Жасмин догадалась, что имела в виду ее внучка. То, что она называла тайной, широко обсуждалось при дворе и вне его. Всех занимал вопрос, были Мария-Антуанетта и Аксель фон Ферзен любовниками в полном смысле этого слова или нет. Жасмин надеялась и полагала, что королеве все же удалось обрести свое счастье.

— Что произойдет, если я решу увезти тебя с собой в Англию? — возбужденно спросил Ричард.

— Но ведь до этого еще не дошло! Ты сам сказал мне, что герцог Дорсетский хочет, чтобы ты еще некоторое время служил в посольстве.

— Ну, тогда давай хотя бы переедем в Париж?

— Но я же объяснила тебе, что должна остаться в Версале! Королева позаботится о том, чтобы нам предоставили более просторные апартаменты, чем мои теперешние. Это будет нетрудно сделать, ибо желающих жить в Версале за последнее время значительно поубавилось. Даже некоторые близкие друзья королевы покинули ее, затаив обиду.
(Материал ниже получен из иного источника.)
-- ==== Sys2Proof/Machine/Dict.lean ====
section
/-! DEFINITION. The object dictionary, written out from the dictionary tables of the spec's chapters (R324, R337): for
each range of sub-indexes of an index the type, the access, the default, the presence level and the stated range. The PDO
and SRDO objects, whose inner layout the spec leaves to CiA 301 and EN 50325-5, follow those profiles (PRESUMED). -/
namespace Sys2Proof.Machine

/-- The CiA 301 types the tables use; the number is the length in bytes. -/
inductive OdTy where
  | bool | u (n : Nat) | i (n : Nat) | str | dom
  deriving DecidableEq, Repr

/-- The CANopen access terms. -/
inductive OdAcc where
  | ro | rw | wo | cst
  deriving DecidableEq, Repr

/-- One line of a dictionary table: index, first and last sub-index, type, access, default, the lowest presence level that
may write, the stated range, and whether 0xFF ("none") is allowed beside the range. -/
structure OdRow where
  idx   : Nat
  lo    : Nat
  hi    : Nat
  ty    : OdTy
  acc   : OdAcc
  dflt  : Nat
  level : Nat
  rmin  : Int
  rmax  : Int
  orFF  : Bool
  deriving DecidableEq, Repr

def od10a : List OdRow := [
  ⟨0x1000, 0, 0, (.u 4), .cst, 417, 0, 0, 4294967295, false⟩,
  ⟨0x1001, 0, 0, (.u 1), .ro, 0, 0, 0, 255, false⟩,
  ⟨0x1003, 0, 8, (.u 4), .ro, 0, 0, 0, 4294967295, false⟩,
  ⟨0x1008, 0, 0, .str, .cst, 0, 0, 0, 0, false⟩,
  ⟨0x100A, 0, 0, .str, .ro, 0, 0, 0, 0, false⟩,
  ⟨0x1010, 1, 1, (.u 4), .rw, 1, 1, 0, 4294967295, false⟩,
  ⟨0x1011, 1, 1, (.u 4), .rw, 1, 1, 0, 4294967295, false⟩,
  ⟨0x1014, 0, 0, (.u 4), .rw, 128, 1, 1, 1664, false⟩,
  ⟨0x1015, 0, 0, (.u 2), .rw, 10, 1, 0, 65535, false⟩,
  ⟨0x1017, 0, 0, (.u 2), .rw, 100, 1, 0, 65535, false⟩,
  ⟨0x1018, 1, 1, (.u 4), .ro, 3867, 0, 0, 4294967295, false⟩,
  ⟨0x1018, 2, 2, (.u 4), .ro, 296, 0, 0, 4294967295, false⟩,
  ⟨0x1018, 3, 3, (.u 4), .ro, 0, 0, 0, 4294967295, false⟩,
  ⟨0x1018, 4, 4, (.u 4), .ro, 0, 0, 0, 4294967295, false⟩]

def od13a : List OdRow := [
  ⟨0x1301, 1, 1, (.u 1), .rw, 0, 2, 0, 255, false⟩,
  ⟨0x1301, 2, 2, (.u 2), .rw, 10, 2, 0, 65535, false⟩,
  ⟨0x1301, 3, 3, (.u 1), .rw, 20, 2, 0, 255, false⟩,
  ⟨0x1301, 4, 4, (.u 1), .ro, 254, 0, 0, 255, false⟩,
  ⟨0x1301, 5, 6, (.u 4), .rw, 0, 2, 0, 4294967295, false⟩,
  ⟨0x1302, 1, 1, (.u 1), .rw, 0, 2, 0, 255, false⟩,
  ⟨0x1302, 2, 2, (.u 2), .rw, 10, 2, 0, 65535, false⟩,
  ⟨0x1302, 3, 3, (.u 1), .rw, 20, 2, 0, 255, false⟩,
  ⟨0x1302, 4, 4, (.u 1), .ro, 254, 0, 0, 255, false⟩,
  ⟨0x1302, 5, 6, (.u 4), .rw, 0, 2, 0, 4294967295, false⟩,
  ⟨0x1381, 0, 0, (.u 1), .rw, 0, 2, 0, 255, false⟩,
  ⟨0x1381, 1, 16, (.u 4), .rw, 0, 2, 0, 4294967295, false⟩,
  ⟨0x1382, 0, 0, (.u 1), .rw, 0, 2, 0, 255, false⟩,
  ⟨0x1382, 1, 16, (.u 4), .rw, 0, 2, 0, 4294967295, false⟩,
  ⟨0x13FE, 0, 0, (.u 1), .rw, 0, 2, 0, 255, false⟩,
  ⟨0x13FF, 1, 2, (.u 2), .rw, 0, 2, 0, 65535, false⟩]

def od14a : List OdRow := [
  ⟨0x1400, 0, 0, (.u 1), .cst, 5, 0, 0, 255, false⟩,
  ⟨0x1400, 1, 1, (.u 4), .rw, 2147483648, 1, 0, 4294967295, false⟩,
  ⟨0x1400, 2, 2, (.u 1), .rw, 254, 1, 0, 255, false⟩,
  ⟨0x1400, 3, 3, (.u 2), .rw, 0, 1, 0, 65535, false⟩,
  ⟨0x1400, 5, 5, (.u 2), .rw, 0, 1, 0, 65535, false⟩,
  ⟨0x1401, 0, 0, (.u 1), .cst, 5, 0, 0, 255, false⟩,
  ⟨0x1401, 1, 1, (.u 4), .rw, 2147483648, 1, 0, 4294967295, false⟩,
  ⟨0x1401, 2, 2, (.u 1), .rw, 254, 1, 0, 255, false⟩,
  ⟨0x1401, 3, 3, (.u 2), .rw, 0, 1, 0, 65535, false⟩,
  ⟨0x1401, 5, 5, (.u 2), .rw, 0, 1, 0, 65535, false⟩,
  ⟨0x1402, 0, 0, (.u 1), .cst, 5, 0, 0, 255, false⟩,
  ⟨0x1402, 1, 1, (.u 4), .rw, 2147483648, 1, 0, 4294967295, false⟩,
  ⟨0x1402, 2, 2, (.u 1), .rw, 254, 1, 0, 255, false⟩,
  ⟨0x1402, 3, 3, (.u 2), .rw, 0, 1, 0, 65535, false⟩,
  ⟨0x1402, 5, 5, (.u 2), .rw, 0, 1, 0, 65535, false⟩,
  ⟨0x1403, 0, 0, (.u 1), .cst, 5, 0, 0, 255, false⟩,
  ⟨0x1403, 1, 1, (.u 4), .rw, 2147483648, 1, 0, 4294967295, false⟩,
  ⟨0x1403, 2, 2, (.u 1), .rw, 254, 1, 0, 255, false⟩,
  ⟨0x1403, 3, 3, (.u 2), .rw, 0, 1, 0, 65535, false⟩,
  ⟨0x1403, 5, 5, (.u 2), .rw, 0, 1, 0, 65535, false⟩,
  ⟨0x1404, 0, 0, (.u 1), .cst, 5, 0, 0, 255, false⟩,
  ⟨0x1404, 1, 1, (.u 4), .rw, 2147483648, 1, 0, 4294967295, false⟩,
  ⟨0x1404, 2, 2, (.u 1), .rw, 254, 1, 0, 255, false⟩,
  ⟨0x1404, 3, 3, (.u 2), .rw, 0, 1, 0, 65535, false⟩,
  ⟨0x1404, 5, 5, (.u 2), .rw, 0, 1, 0, 65535, false⟩,
  ⟨0x1405, 0, 0, (.u 1), .cst, 5, 0, 0, 255, false⟩,
  ⟨0x1405, 1, 1, (.u 4), .rw, 2147483648, 1, 0, 4294967295, false⟩,
  ⟨0x1405, 2, 2, (.u 1), .rw, 254, 1, 0, 255, false⟩,
  ⟨0x1405, 3, 3, (.u 2), .rw, 0, 1, 0, 65535, false⟩,
  ⟨0x1405, 5, 5, (.u 2), .rw, 0, 1, 0, 65535, false⟩,
  ⟨0x1406, 0, 0, (.u 1), .cst, 5, 0, 0, 255, false⟩,
  ⟨0x1406, 1, 1, (.u 4), .rw, 2147483648, 1, 0, 4294967295, false⟩,
  ⟨0x1406, 2, 2, (.u 1), .rw, 254, 1, 0, 255, false⟩,
  ⟨0x1406, 3, 3, (.u 2), .rw, 0, 1, 0, 65535, false⟩,
  ⟨0x1406, 5, 5, (.u 2), .rw, 0, 1, 0, 65535, false⟩,
  ⟨0x1407, 0, 0, (.u 1), .cst, 5, 0, 0, 255, false⟩,
  ⟨0x1407, 1, 1, (.u 4), .rw, 2147483648, 1, 0, 4294967295, false⟩,
  ⟨0x1407, 2, 2, (.u 1), .rw, 254, 1, 0, 255, false⟩,
  ⟨0x1407, 3, 3, (.u 2), .rw, 0, 1, 0, 65535, false⟩,
  ⟨0x1407, 5, 5, (.u 2), .rw, 0, 1, 0, 65535, false⟩]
Королева, наводя экономию, упразднила их прибыльные посты при дворе, являвшиеся синекурой.

В этот момент Жасмин два раза стукнула тростью о пол и для верности немного покашляла, напоминая о том, что преклонный возраст не лишил ее отменного слуха. Однако этот сигнал был воспринят по-другому. Роза поспешила в гостиную, подумав, что бабушку продуло сквозняком из открытых настежь дверей или же что она хотела выпить немного воды, чтобы избавиться от кашля.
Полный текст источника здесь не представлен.